Altri possono essere i casi in cui a seguito della diagnosi negativa su ambedue i genitori, e conseguentemente ad una sospensione della potestà genitoriali il bambino venga collocato in affidamento, che può rappresentare un mezzo molto efficiente se utilizzato nel modo opportuno attraverso una terapia familiare e individuale per permettere la recuperabilità della famiglia di origine del bambino. Nei casi in cui però la famiglia non sfrutta nemmeno quest’ulteriore mezzo a disposizione per riacquistare le competenze genitoriali, oppure perché totalmente impossibilitati in questo processo, come nei casi di genitori con problemi psichiatrici, non vi sarà una vita serena e tranquilla per i figli che nella maggior parte dei casi sono collocati in affidamenti intrafamiliari, perché vi è un’interferenza continua da parte del genitore nella sua stessa famiglia, e l’impossibilità o l’incapacità dell’affidatario di opporsi a questa intrusione da parte dei genitori. Per ovviare questo pericolo è necessario che il servizio oltre ad occuparsi del minore si faccia carico anche della famiglia affidataria, attivando anche una terapia a sostegno della nuova famiglia.

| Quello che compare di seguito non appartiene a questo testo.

/-- Volume of a cell, m³ (R248). -/
def Grid.volume (g : Grid) (i : Nat) : F32 :=
  if g.cyl then mmul (fofRat (g.e2 * g.e2 * (2 * g.c2 i + 1) * g.ez : Nat) 2000000000) g.dTheta
  else fofRat (g.e1 * g.e2 * g.ez : Nat) 1000000000

/-- Distance between the centres of neighbours, m. -/
def Grid.dist (g : Grid) (i d : Nat) : F32 :=
  if d < 2 then fofRat g.ez 1000
  else if d < 4 then fofRat g.e2 1000
  else if g.cyl then mmul (fofRat ((2 * g.c2 i + 1) * g.e2 : Nat) 2000) g.dTheta
  else fofRat g.e1 1000

/-- Tile of a cell, and how many there are (R237). -/
def Grid.t1 (g : Grid) : Nat := (g.n1 + 7) / 8
def Grid.t2 (g : Grid) : Nat := (g.n2 + 7) / 8
def Grid.tile (g : Grid) (i : Nat) : Nat :=
  g.c1 i / 8 + g.t1 * (g.c2 i / 8 + g.t2 * (g.c3 i / 8))
def Grid.tiles (g : Grid) : Nat := g.t1 * g.t2 * ((g.nz + 7) / 8)
def Grid.tileCells (g : Grid) (t : Nat) : List Nat := (List.range g.count).filter (fun i => g.tile i = t)

/-! ### Cell records (R226 to R230, R246, R268) -/

/-- A cell as a step computes it. -/
structure Live where
  fill : Nat := 0
  crop : Nat := 0
  /-- [0] BOUNDARY, [1] FIXED, [2] ANCHORED -/
  flags : Nat := 0
  th : F32 := 0
  m : F32 := 0
  ta : F32 := 0
  w : F32 := 0
  dml : F32 := 0
  ps : Int := 0
  um : Nat := 255
  ut : Nat := 255
  rmg : Int := 0
  rtg : Int := 0
  rdml : Int := 0
  /-- property word of the grain (R231) -/
  prop : Nat := 0x8080
deriving DecidableEq, Repr

/-- No-value codes read as NaN. -/
def temperatureOf (code : Nat) : F32 := if code = 0xFFFF then fNaN else fofRat ((code : Int) - 6000) 100
def moistureOf (code : Nat) : F32 := if code = 0xFFFF then fNaN else fofRat code 1000
def humidityOf (code : Nat) : F32 := if code = 0xFFFF then fNaN else fofRat code 1000000
def dmlOf (code : Nat) : F32 := if code = 0xFFFF then fNaN else fofNat code

def Cell.live (c : Cell) : Live :=
  { fill := c.fill, crop := c.cf % 32, flags := c.cf / 32, th := temperatureOf c.tg, m := moistureOf c.mg,
    ta := temperatureOf c.ta, w := humidityOf c.wa, dml := dmlOf c.dml,
    ps := if c.ps = 0x8000 then 0 else toSigned 16 c.ps, um := c.um, ut := c.ut,
    rmg := c.rmg, rtg := c.rtg, rdml := c.rdml, prop := c.prop }

def Live.fixed (x : Live) : Bool := x.flags.testBit 1
def Live.grain (x : Live) : Bool := decide (x.fill ≠ 0)
def Live.isVoid (x : Live) : Bool := x.fixed && !x.grain
def Live.headspace (x : Live) : Bool := !x.fixed && !x.grain
def Cell.grain (c : Cell) : Bool := decide (c.fill ≠ 0)

/-- A void cell and a headspace cell (R230). -/
def Cell.voidCell : Cell :=
  { tg := 0xFFFF, mg := 0xFFFF, ta := 0xFFFF, wa := 0xFFFF, ps := 0x8000, dml := 0xFFFF, fill := 0,
    cf := 64, um := 255, ut := 255 }

/-- `(x * mul + off)` codes of a finite binary32, as numerator and denominator. -/
def codeOf (x : F32) (mul off : Int) : Int × Nat :=
  let e := fexact x
  (e.1 * mul + off * (2 ^ e.2 : Nat), 2 ^ e.2)

/-- Store a value without a remainder: nearest code, ties to even, saturating (R227). -/
def storeCode (x : F32) (mul off : Int) : Nat :=
  if fIsNaN x then 0xFFFF
  else if !fIsFinite x then (if flt x 0 then 0 else 65534)
  else let c := codeOf x mul off; (clampI 0 65534 (rneDiv c.1 c.2)).toNat

/-- Store a value with its remainder in 1/1,024 code: the code and the new remainder (R268). -/
def storeRem (x : F32) (mul off rem lim : Int) : Nat × Int :=
  if !fIsFinite x then (storeCode x mul off, 0)
  else
    let c := codeOf x mul off
    let num := 1024 * c.1 + rem * c.2
    let den := 1024 * c.2
    let v := clampI 0 65534 (rneDiv num den)
    (v.toNat, clampI (-lim) (lim - 1) (rneDiv (num - v * den) c.2))

/-- Store a cell (R227, R230, R268); DML never decreases below `floor`. -/
def Live.store (x : Live) (floor : Nat) : Cell :=
  let cf := x.flags * 32 + x.crop
  if x.isVoid then { Cell.voidCell with cf := x.flags * 32 }
  else if x.headspace then
    { Cell.voidCell with ta := storeCode x.ta 100 6000, wa := storeCode x.w 1000000 0,
                         ps := ofSigned 16 x.ps, cf := x.flags * 32, prop := x.prop }
  else
    let mg := storeRem x.m 1000 0 x.rmg 512
    let tg := storeRem x.th 100 6000 x.rtg 1024
    let dm := storeRem x.dml 1 0 x.rdml 1024
    { tg := tg.1, mg := mg.1, ta := storeCode x.ta 100 6000, wa := storeCode x.w 1000000 0,
      ps := ofSigned 16 x.ps, dml := if dm.1 = 0xFFFF then dm.1 else max floor dm.1, fill := x.fill, cf := cf,
      um := x.um, ut := x.ut, rmg := mg.2, rtg := tg.2, rdml := dm.2, prop := x.prop }

/-! ### Variance codes (R228) -/

/-- 2^(u/8) in binary32. -/
def pow8 (u : Nat) : F32 :=
  let base : F32 := [0x3F800000, 0x3F8B95C2, 0x3F9837F0, 0x3FA5FED7, 0x3FB504F3, 0x3FC5672A, 0x3FD744FD, 0x3FEAC0C7].getD (u % 8) 0x3F800000
  mmul base (fofNat (2 ^ (u / 8)))

/-- σ² of a code; V₀ is 1/`inv`; code 255 counts as 10⁶ (R277). (DEDUCED, log entry 100.) -/
def varOf (inv u : Nat) : F32 := if u = 255 then fofNat 1000000 else mdiv (pow8 u) (fofNat inv)

/-- The code of a variance: round(8 log₂(σ²/V₀)), saturated to 0 to 254. -/
def varCode (inv : Nat) (x : F32) : Nat :=
  let e := fexact x
  if e.1 ≤ 0 then 0
  else
    let p := e.1.toNat * inv
    let l : Int := (Nat.log2 (p ^ 16) : Int) - 16 * e.2
    (clampI 0 254 ((l + 1) / 2)).toNat

/-! ### Moist air and grain (R247 to R251) -/

def fK (n : Nat) : F32 := fofNat n
def kelvin (t : F32) : F32 := madd t (fofRat 27315 100)
/-- x^y = exp(y ln x) (R267). -/
def fpow (x y : F32) : F32 := exp32 (mmul y (ln32 x))

def pws (t : F32) : F32 :=
  mmul (fofRat 61094 100) (exp32 (mdiv (mmul (fofRat 17625 1000) t) (madd t (fofRat 24304 100))))
def epsW : F32 := fofRat 621945 1000000
def relHum (t w p : F32) : F32 := mdiv (mdiv (mmul w p) (madd epsW w)) (pws t)
def rhClamp (rh : F32) : F32 := fclamp (fofRat 5 1000) (fofRat 995 1000) rh
def satW (t p : F32) : F32 := let x := pws t; mdiv (mmul epsW x) (msub p x)
def wOfRh (t rh p : F32) : F32 := let x := mmul rh (pws t); mdiv (mmul epsW x) (msub p x)
def airDensity (t w p : F32) : F32 :=
  mdiv p (mmul (mmul (fofRat 287055 1000) (kelvin t)) (madd (fK 1) (mmul (fofRat 16078 10000) w)))
def hfg (t : F32) : F32 := msub (fK 2501000) (mmul (fK 2361) t)
def airHeat (w : F32) : F32 := madd (fK 1006) (mmul (fK 1860) w)

/-- Grain moisture, dry basis and back. -/
def dryBasis (m : F32) : F32 := mdiv m (msub (fK 100) m)
def wetBasis (md : F32) : F32 := mdiv (mmul (fK 100) md) (madd (fK 1) md)

/-- A crop entry by byte offset (R232). -/
abbrev CropF := Nat → F32

/-- Equilibrium moisture, % dry basis, before the adsorption shift (R249). (DEDUCED, log entry 91.) -/
def emcRaw (form : Nat) (q : CropF) (t rh : F32) : F32 :=
  let c0 := q 52
  let c1 := q 56
  let c2 := q 60
  match form with
  | 0 => fpow (mdiv (ln32 (msub (fK 1) rh)) (mmul (fneg c0) (madd t c2))) (mdiv (fK 1) c1)
  | 1 => mmul (fneg (mdiv (fK 1) c1)) (ln32 (mdiv (mmul (fneg (madd t c2)) (ln32 rh)) c0))
  | 2 => mmul (madd c0 (mmul c1 t)) (fpow (mdiv rh (msub (fK 1) rh)) (mdiv (fK 1) c2))
  | _ => fpow (mdiv (fneg (exp32 (madd c0 (mmul c1 t)))) (ln32 rh)) (mdiv (fK 1) c2)

def cleanEmc (x : F32) : F32 := if fIsFinite x && !flt x 0 then mdiv x (fK 100) else 0

/-- Me and Me_ads, kg/kg dry basis. -/
def emc (form : Nat) (q : CropF) (t rh : F32) : F32 × F32 :=
  let x := emcRaw form q t (rhClamp rh)
  (cleanEmc x, cleanEmc (msub x (q 64)))

/-- The drying rate r (R250), with Me and Me_ads; `dry` is DRY_FORM. -/
def dryRate (dry : Nat) (q : CropF) (md me ads tm v : F32) : F32 :=
  let k := mmul (mmul (q 20) (exp32 (fneg (mdiv (q 24) (kelvin tm)))))
    (fpow (mdiv (fmax v (q 48)) (fofRat 1 10)) (q 28))
  let n := if dry = 0 then fK 1 else fclamp (fofRat 2 10) (fK 2) (madd (q 32) (mmul (q 36) tm))
  let kn := if dry = 0 then k else fpow k (mdiv (fK 1) n)
  if flt me md then
    if dry = 0 then fneg (mmul k (msub md me))
    else
      let mr := fclamp (fofRat 1 (2 ^ 20)) (fofRat 999 1000) (mdiv (msub md me) (msub (q 40) me))
      let l := fpow (fneg (ln32 mr)) (mdiv (msub n (fK 1)) n)
      fneg (mmul (mmul (mmul (mmul n kn) mr) l) (msub (q 40) me))
  else if flt md ads then mmul (mmul (q 44) kn) (msub ads md)
  else 0

def grainHeat (q : CropF) (m : F32) : F32 := madd (q 80) (mmul (q 84) m)
def desorption (q : CropF) (th md : F32) : F32 :=
  mmul (hfg th) (madd (fK 1) (mmul (q 88) (exp32 (fneg (mmul (q 92) md)))))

Altri casi nella quale vi è un’irrecuperabilità dei genitori avviene che il bambino viene dichiarato adottabile, ma spesse volte fra questa definizione e la reala adottabilità del minore a causa dei numerosi ricorsi che avviano i genitori, passano molti anni non permettendo quindi al minore di raggiungere una certa stabilità affettiva, sociale e psicologica, mentre il bambino necessita proprio di assumere nella sua mente alcune figure di riferimento per creare la sua personalità e per trovare dei punti di aggancio tali da permettergli lo sviluppo e raggiungere un equilibrio nella sua vita e nella sua persona. In questi casi la terapia individuale al minore serve proprio per permettergli di elaborare la fine di una relazione con i suoi genitori, di essere chiari con i bambini e aiutarli ad elaborare il vissuto, la perdita quasi come se fosse un lutto e indirizzarli verso un futuro diverso da quello vissuto fino a poco tempo prima.